#### WHAT THIS TASK INVOLVES:
Every line in the records below between the one holding "else if s.poisonAt" and the one holding "else s.performPlain r)", inclusive, is to be set down exactly; all other lines are to be left out.

Collected data entries
^^^^^^^^

-- ==== Sys2Proof/Machine/Ops.lean ====
section
/-! DEFINITION. The shared operations on a sheaf and its team: fetching (R72, R97, R98), items and refill (R89, R90),
mask releases and deadlock (R92, R93), barriers (R170), commits and rollbacks (R176, R179), the end of a team (R111, R346),
taking a trap (R107 to R115, R393) and returning from one (R106, R116). -/

namespace Sys2Proof.Machine

/-! ### Fetching -/

/-- The word a core reads at a physical address: a buffered one, or its die's view (R333). -/
def State.wordAt (s : State) (core pa : Nat) : Word :=
  match (s.core core).ibuf.find pa with
  | some w => w
  | none => BitVec.ofNat 64 (bytesNat ((s.die (dieOfCore core)).view.getN pa 8))

/-- What a fetch meets. -/
inductive Fetched where
  | unmapped
  | notExecutable
  | approx                              -- the line is tagged A (R72 row 1)
  | word (pa : Nat) (w : Word)
deriving DecidableEq, Repr

/-- In a loaded object's pages only the code section holds words to fetch: at its end a fetch traps (R75). -/
def State.outsideCode (s : State) (vdev va : Nat) : Bool :=
  s.service.codes.any fun o => o.vdev == vdev && o.addr ≤ va && va < o.addr + o.bytes && !(o.code ≤ va && va < o.code + o.size)

/-- What a fetch at an address meets (R72, R97). -/
def State.fetchAt (s : State) (core vdev va : Nat) : Fetched :=
  match s.lookup core vdev va with
  | none => .unmapped
  | some m =>
    if !m.x || s.outsideCode vdev va then .notExecutable
    else if m.grade != 8 then .approx
    else .word (m.paOf va) (s.wordAt core (m.paOf va))

def isLand (w : Word) : Bool :=
  match decode w with
  | .ok (.land _ _) => true
  | _ => false

/-- Rows 4 to 6 of R98, which also judge a trap vector (R108). A word on an executable page of an approximate grade is no
LAND that a fetch would issue (R72 row 1), and row 6 refuses it unread (DESIGN CHOICE, log entry 14). -/
def State.landCause (s : State) (core vdev tgt : Nat) : Option Nat :=
  if tgt ≥ 2 ^ 48 then some Cause.unmapped
  else
    match s.fetchAt core vdev tgt with
    | .unmapped => some Cause.unmapped
    | .notExecutable => some Cause.notExecutable
    | .approx => some Cause.targetNotLand
    | .word _ w => if isLand w then none else some Cause.targetNotLand

/-! ### Items and refill (R88 to R90, R347) -/

def State.stageRun? (s : State) (launch stage : Nat) : Option StageRun :=
  match s.launch? launch with
  | some l => l.stages[stage]?
  | none => none

def State.modStage (s : State) (launch stage : Nat) (f : StageRun → StageRun) : State :=
  s.modLaunch launch fun l => { l with stages := l.stages.modify stage f }
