/-- A job's read or write of a line of a precise cellar has been answered: it has the bytes, or the acknowledgement, or it fails
(R218, R271). The request's `seq` says what the bytes are: 0 a source unit, 1 a CPYR's destination, 2 a word of a decoder's source. -/
def Job.answered (j : Job) (r : Req) (a : Reply) : Job :=
  let bs := natBytes (r.ty.width / 8) (a.value.elim 0 fun v => v.1.toNat)
  let q := { j with waiting := false }
  if a.cause != 0 then { q with fail := some (a.cause, r.va) }
  else if r.kind == .store then { q with acked := true }
  else if r.seq == 0 then { q with source := some bs }
  else if r.seq == 1 then { q with target := some bs }
  else { q with got := q.got ++ [(r.va, bs)] }

def State.answer (s : State) (r : Req) (a : Reply) : State :=
  match r.src with
  | .remote pod tag key => s.answerRemote pod tag key r a
  | .job t seq => if r.kind == .arrival then s.answerArrival t seq r a else s.modJobOf t seq fun j => j.answered r a
  | _ => s.answerLanes r { a with clock := (s.die (ownerOf r.pa)).clock }

/-! ### Performing a judged request -/

/-- An uncorrectable error in the line or its metadata (R276 row 11). -/
def State.lineBad (s : State) (pa : Nat) : Bool :=
  s.poisonAt (lineOf pa) 128 || (s.die (ownerOf pa)).metaBad.has (lineOf pa)

/-- The metadata after a performed request: the entry's effect, and an arrival that is no longer pending. -/
def Meta.performed (o : Meta) (r : Req) (e : Nat) : Meta :=
  let m := o.after r e
  if r.kind == .arrival && !eRet e then { m with pend := m.pend - 1 } else m

/-- A source's stores up to a request of it. -/
def Req.storesBefore (r : Req) (w : Write) : Bool := ofLanes (r.sheafNo / 16) (r.sheafNo % 16) r.lanes w && decide (w.iss ≤ r.seq)

/-- A release side: what the request's lane wrote before it is globally visible, and its home has applied it, before the transition
(R274). -/
def State.releaseSide (s : State) (r : Req) : State :=
  let s1 := s.publishFor r.die (s.laneMark (r.sheafNo / 16) (r.sheafNo % 16) r.lanes)
  s1.applyUpTo (ownerOf r.pa) (s1.die r.die).clock

/-- Perform a request on its object (R269, R277, R278). -/
def State.performStaged (s0 : State) (r : Req) (e : Nat) : State :=
  let h := ownerOf r.pa
  let s := if eRel e && r.src.byPort then s0.releaseSide r else s0
  let o := s.metaOf r.pa
  let m := o.performed r e
  let a := s.dataAccess h [] r
  let s1 := a.1.setMeta r.pa m
  let part := s.partOfReq r
  let s2 := if eRet e then s1.modDie h fun d => d.countLive part (if o.stg then o.cls else r.newClass) false
            else if r.trans == 14 && !o.stg then (s1.claimRegion r.pa part).modDie h fun d => d.countLive part m.cls true else s1
  let val := if r.kind == .xtr then some (BitVec.ofNat 64 (m.word + o.state % 16 * 2 ^ 48), false) else a.2
  s2.answer r { value := val, acq := eAcq e }

/-- The die on whose view a plain access to a plain line acts: the issuing one, for another package's the home (R371). -/
def Req.viewDie (r : Req) : Nat :=
  match r.src with
  | .remote _ _ _ => ownerOf r.pa
  | _ => r.die

/-- A plain access to a plain line: on the issuing die's view, as R151 to R153 and R235 give (R271). Another package's write is
acknowledged as globally visible (R372). -/
def State.performPlain (s : State) (r : Req) : State :=
  match r.kind with
  | .atomic =>
    let a := s.dataAccess (ownerOf r.pa) [] r
    a.1.answer r { value := a.2 }
  | .load =>
    let a := s.dataAccess r.viewDie (s.srcWrites r) r
    a.1.answer r { value := a.2 }
  | _ =>
    let w : Write := { pa := r.pa, bytes := natBytes (r.ty.width / 8) r.e.toNat, width := if r.grade = 8 then 0 else r.ty.width,
                       sheaf := r.sheafNo, lanes := r.lanes, iss := r.seq + 1 }
    (match r.src with
     | .remote _ _ _ => s.homeWrite r.viewDie w
     | _ => s.perform r.die w).answer r {}

/-- A discarded arrival is no longer pending (R272). -/
def State.discardArrival (s : State) (r : Req) : State :=
  let o := s.metaOf r.pa
  (if o.stg then s.setMeta r.pa { o with pend := o.pend - 1 } else s).answer r { cause := Cause.stagedFault }

/-- The virtual device of a launch; 255 for none. -/
def State.vdevOfLaunch (s : State) (n : Nat) : Nat := (s.launch? n).elim 255 fun l => l.vdev

/-- A request meets an uncorrectable error of its line. -/
def State.cellarError (s : State) (r : Req) : State := s.cellarErrorAt (lineOf r.pa) 128 (s.vdevOfLaunch r.launch)

/-- A request's queue entry holds an uncorrectable error: the service sheaf logs it (R247). -/
def State.entryErrorAt (s : State) (r : Req) : State :=
  s.record (ownerOf r.pa)
    { kind := LogKind.serviceError, src := srcCluster (homeOf r.pa), addr := r.pa, vdev := s.vdevOfLaunch r.launch }

/-- Judge a request and act: `none` when it parks. -/
def State.tryRequest (s0 : State) (r : Req) : Option State :=
  let s := s0.applyUpTo (ownerOf r.pa) r.clock
  if r.bad then
    let s1 := s.entryErrorAt r
    some (if r.kind == .arrival then s1.discardArrival r else s1.answer r { cause := Cause.uncorrectable })
  else
    match s.judge r with
    | .plain =>
      some (if r.kind == .arrival then s.discardArrival r
            else if r.kind.parks then s.answer r { cause := Cause.notStaged }
            else if s.poisonAt r.pa (r.ty.width / 8) && r.kind != .store then
              (s.cellarError r).answer r { cause := Cause.uncorrectable }
            else s.performPlain r)
    | .absent => some (if r.kind == .arrival then s.discardArrival r else s.answer r { cause := Cause.classAbsent })
    | .fault => some (if r.kind == .arrival then s.discardArrival r else s.answer r { cause := Cause.stagedFault })
    | .park => none
    | .done e =>
      some (if s.lineBad r.pa then
              (if r.kind == .arrival then (s.cellarError r).discardArrival r
               else (s.cellarError r).answer r { cause := Cause.uncorrectable })
            else s.performStaged r e)

/-! ### Park queues (R270) -/

def State.parked (s : State) (line : Nat) : List Req := (s.die (ownerOf line)).parkq.val line []

def State.setParked (s : State) (line : Nat) (q : List Req) : State :=
  s.modDie (ownerOf line) fun d => { d with parkq := d.parkq.store [] line q }

/-- Walk from place `n` of the queue; after each performed request that changed the object it starts again at the head. -/
def State.walkFrom (line : Nat) : Nat → Nat → State → State
  | 0, _, s => s
  | fuel + 1, n, s =>
    match (s.parked line)[n]? with
    | none => s
    | some r =>
      match s.tryRequest r with
      | none => State.walkFrom line fuel (n + 1) s
      | some s1 =>
        let s2 := s1.setParked line ((s.parked line).eraseIdx n)
        if s1.metaOf line != s.metaOf line then State.walkFrom line fuel 0 s2 else State.walkFrom line fuel n s2

/-- Each round takes one request out or passes one; at most the square of the queue's length plus one. -/
def State.walk (s : State) (line : Nat) : State :=
  let n := (s.parked line).length + 1
  State.walkFrom line (n * n) 0 s
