/-- An uncorrectable error that an entry meets, as the store and the word offset that its record names (R196, R316): the state's own
mark on a latch or bin, or a word in error that it reads of the larder or the attic: of the rows from its step to `upto`. -/
def State.entryError (s : State) (tm src : Team) (e : SeqEntry) (a : Nat) (d : Word) (upto : Nat) : Option (Nat × Nat) :=
  match tm.matrix.bad.filter fun b => b.1 == e.id with
  | some b => some (2, b.2)
  | none =>
    match e.op with
    | .wld =>
      if e.x % 2 == 1 then (tm.larderBad.find? fun x => e.readsWord x.1).map fun x => (1, x.1 / 8)
      else ((s.core tm.core).atticBad.find? fun x => x.1 == tm.launch && x.2.1 == tm.stage && e.readsWord x.2.2).map
        fun x => (3, x.2.2 / 8)
    | .mma | .rdc | .scan | .chain | .zwr =>
      ((List.range upto).filter fun j => e.step ≤ j).findSome? fun j =>
        (src.larderBadWord (rowAddr a d j) (if e.pair then e.recSize else readSize e.ty e.recSize)).map fun w => (1, w / 8)
    | _ => none

/-- An entry leaves the queue; its result is complete, and its ZRD flags are written to the lanes still there (R208). -/
def State.dropEntry (s : State) (t : Nat) (e : SeqEntry) (flags : Flags) : State :=
  (s.modMatrix t fun m => { m with queue := m.queue.filter fun q => q.id != e.id }).modSheaf t e.sheaf fun sh =>
    if sh.pend.any fun p => p.seq == e.seq then
      ((sh.modPend e.seq fun p => { p with ready := true, writes := p.writes.map fun w => match w with
          | .f l _ _ => Wr.f l flags 0
          | x => x }).returnResult e.seq (BitVec.allOnes 32))
    else if e.op == .zrd then
      sh.modLanes sh.used fun st => { st with flags := st.flags ||| flags }
    else sh

/-- A cause in every lane of the issuing sheaf; the entry does nothing. Of a sheaf that has finished, uncorrectable-consumed rolls a
guarded team back and stops any other with the service (R196). -/
def State.entryFails (s : State) (t : Nat) (e : SeqEntry) (cause : Nat) : State :=
  let s1 := (s.dropEntry t e 0).modTeam t Team.reissue
  match s1.team? t with
  | none => s1
  | some tm =>
    if !(tm.sheaf e.sheaf).finished then
      s1.modSheaf t e.sheaf fun sh =>
        { sh with hold := if sh.hold == Hold.chain then Hold.none else sh.hold }.raise e.seq 0 (sh.used.map fun l => (l, cause, 0))
    else if cause != Cause.uncorrectable then s1
    else if tm.guarded.isSome then s1.rollbackTeam t
    else s1.modSheaf t e.sheaf fun sh => sh.toService (trapRecord sh 0 0 (allLanes.map fun l => (l, cause, 0))) cause false
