-- ==== Sys2Proof/Machine/Place.lean ====
section
/-! DEFINITION. Placement (R165, R172, R186, R347, R348): what a team takes of a core, which stages want teams, where a team
goes, and the restoring of a saved team onto a core (R352, R353, R358). -/

namespace Sys2Proof.Machine

/-! ### What a team takes of a core (R165, R172, R175, R180, R186, R191) -/

structure Need where
  slots : Nat := 0
  units : Nat := 0
  larderA : Nat := 0          -- granules of 16 KiB
  larderP : Nat := 0          -- and of the undo log
  bins : Nat := 0
  share : Nat := 0
deriving DecidableEq, Repr

def granules (n : Nat) : Nat := (n + 16383) / 16384

def Stage.copies (st : Stage) : Nat := if st.mode == 2 then 2 else 1

/-- What a stage's team takes at placement; a paired team's bins count twice (R197). -/
def Stage.need (st : Stage) : Need where
  slots := st.copies * st.sheaves
  units := st.copies * st.sheaves * (((st.role? 0).getD {}).regs / 8)
  larderA := granules st.larderA
  larderP := granules st.larderP + (if st.mode == 0 then 0 else 32)
  bins := st.copies * st.bins
  share := if st.mode == 0 then 0 else 1

/-- What a resident or saved team takes: the units it holds when they are more. -/
def Team.need (tm : Team) : Need := { tm.st.need with units := tm.unitsUsed }

def Need.add (a b : Need) : Need where
  slots := a.slots + b.slots
  units := a.units + b.units
  larderA := a.larderA + b.larderA
  larderP := a.larderP + b.larderP
  bins := a.bins + b.bins
  share := a.share + b.share

/-! The larder's 256 granules: 32 in each of eight groups, of which 6 and 7 hold either kind, one at a time (R172). -/

def groupOf (g : Nat) : Nat := g / 32

/-- Free granules for an approximate part: those of groups 6 and 7 where no precise one lies, of a group in approximate use
first. -/
def roomA (a p : List Nat) : List Nat :=
  let free := (List.range 256).filter fun g =>
    groupOf g ≥ 6 && !a.contains g && !p.any fun x => groupOf x == groupOf g
  let used (g : Nat) : Bool := a.any fun x => groupOf x == groupOf g
  (free.filter used) ++ free.filter fun g => !used g

/-- Free granules for a precise part: those of groups 0 to 5, then of a group that holds no approximate one. -/
def roomP (a p : List Nat) : List Nat :=
  (List.range 256).filter fun g => !p.contains g && !a.contains g && !a.any fun x => groupOf x == groupOf g

/-- Granules for a team beside those in use; none where they do not fit. -/
def grantLarder (a p : List Nat) (n : Need) : Option (List Nat × List Nat) :=
  let ga := (roomA a p).take n.larderA
  let gp := (roomP (a ++ ga) p).take n.larderP
  if ga.length == n.larderA && gp.length == n.larderP then some (ga, gp) else none

/-- A core has room for all of it together but the larder. -/
def Need.fits (n : Need) : Bool := n.slots ≤ 16 && n.units ≤ 256 && n.bins ≤ 16 && n.share ≤ 4

/-- Granules in use by some teams. -/
def granulesA (ts : List Team) : List Nat := ts.flatMap fun tm => tm.granA
def granulesP (ts : List Team) : List Nat := ts.flatMap fun tm => tm.granP

/-- Attic bytes held on a core, without the regions of some stages. -/
def State.atticHeld (s : State) (core : Nat) (but : List (Nat × Nat)) : Nat :=
  ((s.core core).attic.filter fun a => !but.contains (a.1, a.2.1)).foldl (fun n a => n +
    (match s.stageRun? a.1 a.2.1 with
     | some g => g.st.attic
     | none => 0)) 0

/-- A stage's region fits beside the others, or is there already. -/
def State.atticFits (s : State) (core : Nat) (but : List (Nat × Nat)) (launch stage bytes : Nat) : Bool :=
  ((s.core core).attic.any fun a => a.1 == launch && a.2.1 == stage) || decide (s.atticHeld core but + bytes ≤ 25165824)

/-- The attic region that leaves a core with a team: its stage's, when it is the last of the stage there (R355). -/
def State.atticLeaves (s : State) (tm : Team) : List (Nat × Nat) :=
  if (s.teamsOn tm.core).any fun x => x.key != tm.key && x.launch == tm.launch && x.stage == tm.stage then []
  else [(tm.launch, tm.stage)]

/-- A core takes a team, without the teams named in `but`. At most one matrix team is resident (R186). -/
def State.roomFor (s : State) (core : Nat) (but : List Nat) (n : Need) : Bool :=
  let ts := (s.teamsOn core).filter fun tm => !but.contains tm.key
  (ts.foldl (fun x tm => x.add tm.need) n).fits && (grantLarder (granulesA ts) (granulesP ts) n).isSome &&
  (n.bins == 0 || ts.all fun tm => tm.st.bins == 0)

/-! ### Cores that a stage may use -/

def dieAllowed (dies d : Nat) : Bool := dies == 0 || dies.testBit d

/-- Cores of a partition on allowed dies, in logical order; a cluster that a resize gave waits for its boundary (R361). -/
def State.allowedCores (s : State) (part dies : Nat) : List Nat :=
  ((s.partClusters part).filter fun k => dieAllowed dies (dieOfCluster k) && !(s.cluster k).fresh).flatMap fun k =>
    (List.range 8).map fun c => 8 * k + c

/-- Cores that accept a team. -/
def State.accepting (s : State) (l : Launch) (k : Nat) (g : StageRun) (n : Need) : List Nat :=
  (s.allowedCores l.part g.dies).filter fun c => s.roomFor c [] n && s.atticFits c [] l.n k g.st.attic

/-- Teams of a stage on a die. -/
def State.stageTeamsOn (s : State) (launch stage d : Nat) : Nat :=
  (s.teams.filter fun (e : Nat × Team) => e.2.launch == launch && e.2.stage == stage && e.2.die == d).length

/-- Order among accepting cores: teams of the stage on the die, teams on the core; the first of the least. -/
def State.choose (s : State) (launch stage : Nat) (cs : List Nat) : Option Nat :=
  let key (c : Nat) : Nat × Nat := (s.stageTeamsOn launch stage (dieOfCore c), (s.teamsOn c).length)
  let die := cs.foldl (fun (b : Option Nat) c => match b with
    | none => some c
    | some x => if (key c).1 < (key x).1 then some c else b) none
  match die with
  | none => none
  | some d =>
    (cs.filter fun c => dieOfCore c == dieOfCore d).foldl (fun (b : Option Nat) c => match b with
      | none => some c
      | some x => if (key c).2 < (key x).2 then some c else b) none

/-! ### Stages that want teams (R348, R362) -/

/-- The cellar region at a global address of a device, on whichever die. -/
def State.regionAt (s : State) (vdev va : Nat) : Option Region :=
  (allDies.flatMap fun d => (s.die d).regions).find? fun r => r.vdev == vdev && r.va == va

def State.fed (s : State) (vdev : Nat) (g : StageRun) : Bool :=
  !g.st.hasIn || (s.regionAt vdev g.inq).elim false fun r => decide ((s.queueCounts r).1 ≥ 1)

def State.blocked (s : State) (vdev : Nat) (g : StageRun) : Bool :=
  g.st.hasOut && (s.regionAt vdev g.outq).elim false fun r => decide ((s.queueCounts r).2 ≥ r.bytes / 128 - 1)

/-- Teams of a phase: PHASEW, or all (R362). -/
def StageRun.width (g : StageRun) : Nat := if g.phaseW == 0 then g.teams else g.phaseW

^^^^^^^^

#### RESULT OF THIS TASK:
            else if s.poisonAt r.pa (r.ty.width / 8) && r.kind != .store then
              (s.cellarError r).answer r { cause := Cause.uncorrectable }
            else s.performPlain r)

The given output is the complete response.